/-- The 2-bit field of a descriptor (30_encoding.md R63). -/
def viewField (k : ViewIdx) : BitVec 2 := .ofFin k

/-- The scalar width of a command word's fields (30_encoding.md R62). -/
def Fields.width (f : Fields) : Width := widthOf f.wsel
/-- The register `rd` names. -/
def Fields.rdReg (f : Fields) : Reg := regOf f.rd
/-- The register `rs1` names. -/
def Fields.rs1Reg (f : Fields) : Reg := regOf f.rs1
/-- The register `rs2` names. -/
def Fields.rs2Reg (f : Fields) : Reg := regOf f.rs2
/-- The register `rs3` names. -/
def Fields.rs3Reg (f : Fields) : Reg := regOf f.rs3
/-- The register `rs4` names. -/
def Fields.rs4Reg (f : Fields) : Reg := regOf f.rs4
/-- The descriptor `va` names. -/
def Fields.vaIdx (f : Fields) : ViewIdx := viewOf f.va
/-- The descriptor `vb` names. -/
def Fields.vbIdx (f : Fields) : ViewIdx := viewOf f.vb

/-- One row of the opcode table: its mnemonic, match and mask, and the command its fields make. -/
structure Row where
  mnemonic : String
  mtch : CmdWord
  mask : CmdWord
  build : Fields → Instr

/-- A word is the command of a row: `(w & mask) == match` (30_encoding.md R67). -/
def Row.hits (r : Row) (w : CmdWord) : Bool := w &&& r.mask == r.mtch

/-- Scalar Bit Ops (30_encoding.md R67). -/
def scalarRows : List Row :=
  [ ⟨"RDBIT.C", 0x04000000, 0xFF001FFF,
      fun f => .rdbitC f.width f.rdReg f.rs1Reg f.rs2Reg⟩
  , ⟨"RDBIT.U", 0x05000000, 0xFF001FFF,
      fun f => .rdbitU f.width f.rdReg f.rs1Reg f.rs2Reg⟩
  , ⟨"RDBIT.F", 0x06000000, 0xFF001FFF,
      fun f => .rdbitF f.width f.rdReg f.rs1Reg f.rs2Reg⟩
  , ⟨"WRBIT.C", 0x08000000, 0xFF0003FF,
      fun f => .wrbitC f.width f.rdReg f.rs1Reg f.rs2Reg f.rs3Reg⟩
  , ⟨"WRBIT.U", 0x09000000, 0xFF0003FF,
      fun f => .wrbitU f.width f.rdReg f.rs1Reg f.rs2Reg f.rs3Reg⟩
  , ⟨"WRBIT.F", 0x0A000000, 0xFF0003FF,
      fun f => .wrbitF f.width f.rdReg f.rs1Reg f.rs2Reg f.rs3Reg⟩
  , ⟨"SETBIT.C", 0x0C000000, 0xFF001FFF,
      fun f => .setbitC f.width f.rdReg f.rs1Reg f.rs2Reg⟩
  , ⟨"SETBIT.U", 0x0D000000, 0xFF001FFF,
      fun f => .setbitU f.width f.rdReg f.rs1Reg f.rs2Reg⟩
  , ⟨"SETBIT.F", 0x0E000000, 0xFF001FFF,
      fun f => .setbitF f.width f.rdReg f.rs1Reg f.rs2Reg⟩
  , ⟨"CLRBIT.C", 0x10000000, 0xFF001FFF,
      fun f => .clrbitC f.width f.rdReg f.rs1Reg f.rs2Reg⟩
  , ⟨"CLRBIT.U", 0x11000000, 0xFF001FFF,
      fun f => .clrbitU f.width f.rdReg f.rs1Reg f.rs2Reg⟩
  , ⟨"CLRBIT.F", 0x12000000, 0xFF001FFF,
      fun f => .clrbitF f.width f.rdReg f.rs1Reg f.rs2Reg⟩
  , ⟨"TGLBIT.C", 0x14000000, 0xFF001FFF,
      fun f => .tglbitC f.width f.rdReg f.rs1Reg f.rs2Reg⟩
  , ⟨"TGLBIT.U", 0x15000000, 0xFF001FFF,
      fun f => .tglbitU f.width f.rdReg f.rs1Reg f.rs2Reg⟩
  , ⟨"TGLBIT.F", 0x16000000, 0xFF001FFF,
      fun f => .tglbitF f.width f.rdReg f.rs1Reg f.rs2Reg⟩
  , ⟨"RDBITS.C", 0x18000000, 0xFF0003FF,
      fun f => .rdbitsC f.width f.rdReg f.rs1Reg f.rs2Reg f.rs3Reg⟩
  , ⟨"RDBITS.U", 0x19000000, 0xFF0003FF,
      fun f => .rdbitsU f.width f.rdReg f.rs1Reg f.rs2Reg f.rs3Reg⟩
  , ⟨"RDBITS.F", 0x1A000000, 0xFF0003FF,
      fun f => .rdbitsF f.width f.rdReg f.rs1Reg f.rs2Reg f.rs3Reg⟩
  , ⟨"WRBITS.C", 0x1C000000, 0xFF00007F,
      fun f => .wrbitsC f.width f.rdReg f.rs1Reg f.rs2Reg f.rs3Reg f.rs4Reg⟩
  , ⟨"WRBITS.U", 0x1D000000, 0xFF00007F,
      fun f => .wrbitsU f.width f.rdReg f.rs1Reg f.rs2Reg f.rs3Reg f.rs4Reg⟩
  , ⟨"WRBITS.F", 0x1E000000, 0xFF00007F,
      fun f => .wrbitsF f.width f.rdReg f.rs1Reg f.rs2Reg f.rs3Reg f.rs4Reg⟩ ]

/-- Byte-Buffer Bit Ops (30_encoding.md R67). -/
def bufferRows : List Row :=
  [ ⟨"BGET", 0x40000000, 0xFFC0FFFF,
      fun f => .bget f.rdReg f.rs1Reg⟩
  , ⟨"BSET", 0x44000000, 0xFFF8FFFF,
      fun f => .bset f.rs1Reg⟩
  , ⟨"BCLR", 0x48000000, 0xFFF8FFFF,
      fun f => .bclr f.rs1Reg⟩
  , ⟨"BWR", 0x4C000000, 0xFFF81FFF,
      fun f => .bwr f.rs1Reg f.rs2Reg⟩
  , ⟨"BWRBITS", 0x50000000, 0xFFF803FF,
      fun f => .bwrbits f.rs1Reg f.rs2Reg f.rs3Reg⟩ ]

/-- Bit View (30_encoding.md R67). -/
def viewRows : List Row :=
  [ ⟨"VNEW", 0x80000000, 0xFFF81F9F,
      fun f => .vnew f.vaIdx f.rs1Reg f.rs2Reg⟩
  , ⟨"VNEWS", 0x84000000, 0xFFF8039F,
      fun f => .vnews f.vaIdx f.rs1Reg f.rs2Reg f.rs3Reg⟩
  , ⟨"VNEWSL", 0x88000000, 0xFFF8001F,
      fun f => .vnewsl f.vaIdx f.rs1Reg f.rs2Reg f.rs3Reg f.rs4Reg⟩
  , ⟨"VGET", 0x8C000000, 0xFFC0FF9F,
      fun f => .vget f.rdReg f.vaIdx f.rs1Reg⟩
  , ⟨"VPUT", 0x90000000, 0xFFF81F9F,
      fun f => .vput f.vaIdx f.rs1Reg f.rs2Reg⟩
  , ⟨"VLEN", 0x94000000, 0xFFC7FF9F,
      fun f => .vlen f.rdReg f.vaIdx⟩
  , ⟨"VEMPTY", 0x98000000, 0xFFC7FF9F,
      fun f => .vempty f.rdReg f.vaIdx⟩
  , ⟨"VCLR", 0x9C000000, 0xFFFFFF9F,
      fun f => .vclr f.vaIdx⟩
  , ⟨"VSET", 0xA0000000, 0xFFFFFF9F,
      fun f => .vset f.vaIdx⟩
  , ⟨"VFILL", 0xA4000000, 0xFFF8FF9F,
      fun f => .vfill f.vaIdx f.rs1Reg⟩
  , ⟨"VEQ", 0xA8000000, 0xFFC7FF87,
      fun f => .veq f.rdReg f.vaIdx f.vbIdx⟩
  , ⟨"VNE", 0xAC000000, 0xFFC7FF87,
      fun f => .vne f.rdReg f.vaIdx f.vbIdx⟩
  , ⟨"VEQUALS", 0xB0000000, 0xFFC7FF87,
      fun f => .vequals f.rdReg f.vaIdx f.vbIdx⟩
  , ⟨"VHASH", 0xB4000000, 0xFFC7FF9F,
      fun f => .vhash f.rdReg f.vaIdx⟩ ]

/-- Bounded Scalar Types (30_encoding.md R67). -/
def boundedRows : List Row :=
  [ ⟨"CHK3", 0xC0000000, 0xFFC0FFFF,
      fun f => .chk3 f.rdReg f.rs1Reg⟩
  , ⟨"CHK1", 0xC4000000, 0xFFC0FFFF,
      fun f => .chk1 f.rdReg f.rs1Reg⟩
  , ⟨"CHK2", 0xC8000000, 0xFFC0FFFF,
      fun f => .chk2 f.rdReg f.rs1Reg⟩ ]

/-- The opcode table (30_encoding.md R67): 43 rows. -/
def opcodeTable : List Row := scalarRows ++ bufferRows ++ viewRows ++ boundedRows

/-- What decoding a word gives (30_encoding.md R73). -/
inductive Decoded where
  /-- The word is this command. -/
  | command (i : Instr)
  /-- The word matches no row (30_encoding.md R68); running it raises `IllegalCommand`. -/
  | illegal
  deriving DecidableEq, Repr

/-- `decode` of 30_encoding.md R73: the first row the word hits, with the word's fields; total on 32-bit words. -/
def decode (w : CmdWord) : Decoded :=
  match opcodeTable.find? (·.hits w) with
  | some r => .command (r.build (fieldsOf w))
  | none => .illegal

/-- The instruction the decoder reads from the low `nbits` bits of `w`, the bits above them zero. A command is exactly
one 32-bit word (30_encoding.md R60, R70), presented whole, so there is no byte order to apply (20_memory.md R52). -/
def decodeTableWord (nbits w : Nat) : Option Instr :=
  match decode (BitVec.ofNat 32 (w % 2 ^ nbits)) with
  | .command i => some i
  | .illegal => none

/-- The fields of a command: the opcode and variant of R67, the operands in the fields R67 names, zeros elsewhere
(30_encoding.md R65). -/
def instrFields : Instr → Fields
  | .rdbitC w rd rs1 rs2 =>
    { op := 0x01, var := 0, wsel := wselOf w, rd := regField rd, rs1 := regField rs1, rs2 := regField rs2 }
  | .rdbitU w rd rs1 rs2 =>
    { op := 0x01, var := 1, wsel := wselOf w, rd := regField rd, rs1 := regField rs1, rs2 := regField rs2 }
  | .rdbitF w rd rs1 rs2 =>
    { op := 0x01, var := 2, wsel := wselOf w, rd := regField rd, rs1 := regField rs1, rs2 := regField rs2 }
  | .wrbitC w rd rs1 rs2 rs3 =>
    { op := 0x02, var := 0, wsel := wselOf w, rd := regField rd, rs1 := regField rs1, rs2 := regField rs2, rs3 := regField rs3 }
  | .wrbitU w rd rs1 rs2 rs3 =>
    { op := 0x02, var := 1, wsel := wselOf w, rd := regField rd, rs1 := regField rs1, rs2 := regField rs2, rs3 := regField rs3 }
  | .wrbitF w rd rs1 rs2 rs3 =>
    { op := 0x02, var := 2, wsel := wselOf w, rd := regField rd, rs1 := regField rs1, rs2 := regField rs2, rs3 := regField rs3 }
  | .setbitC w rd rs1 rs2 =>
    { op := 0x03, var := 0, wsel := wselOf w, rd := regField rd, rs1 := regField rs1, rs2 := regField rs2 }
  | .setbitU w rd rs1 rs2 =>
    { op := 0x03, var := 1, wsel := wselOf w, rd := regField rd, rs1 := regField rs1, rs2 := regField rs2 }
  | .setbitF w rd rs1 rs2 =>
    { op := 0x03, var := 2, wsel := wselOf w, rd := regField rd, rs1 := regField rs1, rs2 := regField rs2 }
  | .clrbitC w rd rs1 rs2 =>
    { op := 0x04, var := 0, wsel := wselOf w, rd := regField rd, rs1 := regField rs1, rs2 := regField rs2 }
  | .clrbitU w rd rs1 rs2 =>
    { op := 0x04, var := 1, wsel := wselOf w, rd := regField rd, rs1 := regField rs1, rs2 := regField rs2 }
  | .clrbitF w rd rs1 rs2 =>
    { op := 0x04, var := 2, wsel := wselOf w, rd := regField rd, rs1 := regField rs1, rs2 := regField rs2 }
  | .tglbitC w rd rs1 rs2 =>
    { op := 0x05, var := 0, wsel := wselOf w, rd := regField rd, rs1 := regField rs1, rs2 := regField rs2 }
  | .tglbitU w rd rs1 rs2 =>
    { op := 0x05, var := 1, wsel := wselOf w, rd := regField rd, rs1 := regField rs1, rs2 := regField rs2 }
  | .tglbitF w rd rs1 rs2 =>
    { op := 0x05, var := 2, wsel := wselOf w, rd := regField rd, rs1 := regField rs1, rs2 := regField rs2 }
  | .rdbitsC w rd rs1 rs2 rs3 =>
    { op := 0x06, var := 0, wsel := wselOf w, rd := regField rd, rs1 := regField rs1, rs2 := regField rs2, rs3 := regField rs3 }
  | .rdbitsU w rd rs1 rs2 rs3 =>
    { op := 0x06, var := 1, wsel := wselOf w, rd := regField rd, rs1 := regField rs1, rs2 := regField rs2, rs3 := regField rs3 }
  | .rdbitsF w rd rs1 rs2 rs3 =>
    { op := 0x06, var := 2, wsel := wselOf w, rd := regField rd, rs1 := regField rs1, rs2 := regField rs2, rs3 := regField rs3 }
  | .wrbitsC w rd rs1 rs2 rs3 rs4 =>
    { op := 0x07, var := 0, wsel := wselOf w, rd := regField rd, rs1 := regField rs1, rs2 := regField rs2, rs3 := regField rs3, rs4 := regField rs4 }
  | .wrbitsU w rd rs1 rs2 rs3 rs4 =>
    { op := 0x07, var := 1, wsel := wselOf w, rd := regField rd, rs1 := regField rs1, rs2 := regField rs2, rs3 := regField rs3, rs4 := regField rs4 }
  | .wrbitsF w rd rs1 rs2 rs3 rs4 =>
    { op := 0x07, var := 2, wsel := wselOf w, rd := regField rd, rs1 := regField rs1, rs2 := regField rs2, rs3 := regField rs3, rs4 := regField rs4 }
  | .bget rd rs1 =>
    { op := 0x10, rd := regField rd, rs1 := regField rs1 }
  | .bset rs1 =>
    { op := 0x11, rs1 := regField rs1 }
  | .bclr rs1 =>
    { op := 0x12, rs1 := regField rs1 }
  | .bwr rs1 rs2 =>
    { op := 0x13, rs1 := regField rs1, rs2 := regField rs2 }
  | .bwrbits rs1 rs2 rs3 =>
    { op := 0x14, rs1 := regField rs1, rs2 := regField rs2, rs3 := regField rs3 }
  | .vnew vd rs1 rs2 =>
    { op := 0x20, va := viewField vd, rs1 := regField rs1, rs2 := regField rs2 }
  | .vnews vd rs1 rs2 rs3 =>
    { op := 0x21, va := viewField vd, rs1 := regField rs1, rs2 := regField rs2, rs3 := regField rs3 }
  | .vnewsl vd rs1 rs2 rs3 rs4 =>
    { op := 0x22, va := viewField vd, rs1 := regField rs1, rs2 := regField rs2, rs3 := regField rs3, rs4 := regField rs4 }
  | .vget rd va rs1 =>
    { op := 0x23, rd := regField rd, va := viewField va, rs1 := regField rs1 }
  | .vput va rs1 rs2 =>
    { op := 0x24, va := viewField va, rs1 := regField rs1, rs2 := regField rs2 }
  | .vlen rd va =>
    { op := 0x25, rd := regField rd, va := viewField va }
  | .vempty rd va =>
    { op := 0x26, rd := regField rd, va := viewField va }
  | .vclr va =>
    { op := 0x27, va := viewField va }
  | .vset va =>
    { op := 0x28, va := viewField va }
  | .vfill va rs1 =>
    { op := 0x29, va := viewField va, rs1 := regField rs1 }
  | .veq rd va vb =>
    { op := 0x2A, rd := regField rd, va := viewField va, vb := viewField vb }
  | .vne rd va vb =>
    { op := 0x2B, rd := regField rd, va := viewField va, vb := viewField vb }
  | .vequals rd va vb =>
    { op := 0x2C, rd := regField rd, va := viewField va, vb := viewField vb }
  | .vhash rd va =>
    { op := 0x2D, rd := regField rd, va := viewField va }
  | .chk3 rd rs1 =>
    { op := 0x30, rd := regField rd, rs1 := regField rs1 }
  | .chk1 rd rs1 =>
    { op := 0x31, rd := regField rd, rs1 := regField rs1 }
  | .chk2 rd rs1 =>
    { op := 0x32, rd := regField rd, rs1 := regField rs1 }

Task details:
Return all lines in the entries above that carry the word "viewOf".

Exercise output:
def Fields.vaIdx (f : Fields) : ViewIdx := viewOf f.va
def Fields.vbIdx (f : Fields) : ViewIdx := viewOf f.vb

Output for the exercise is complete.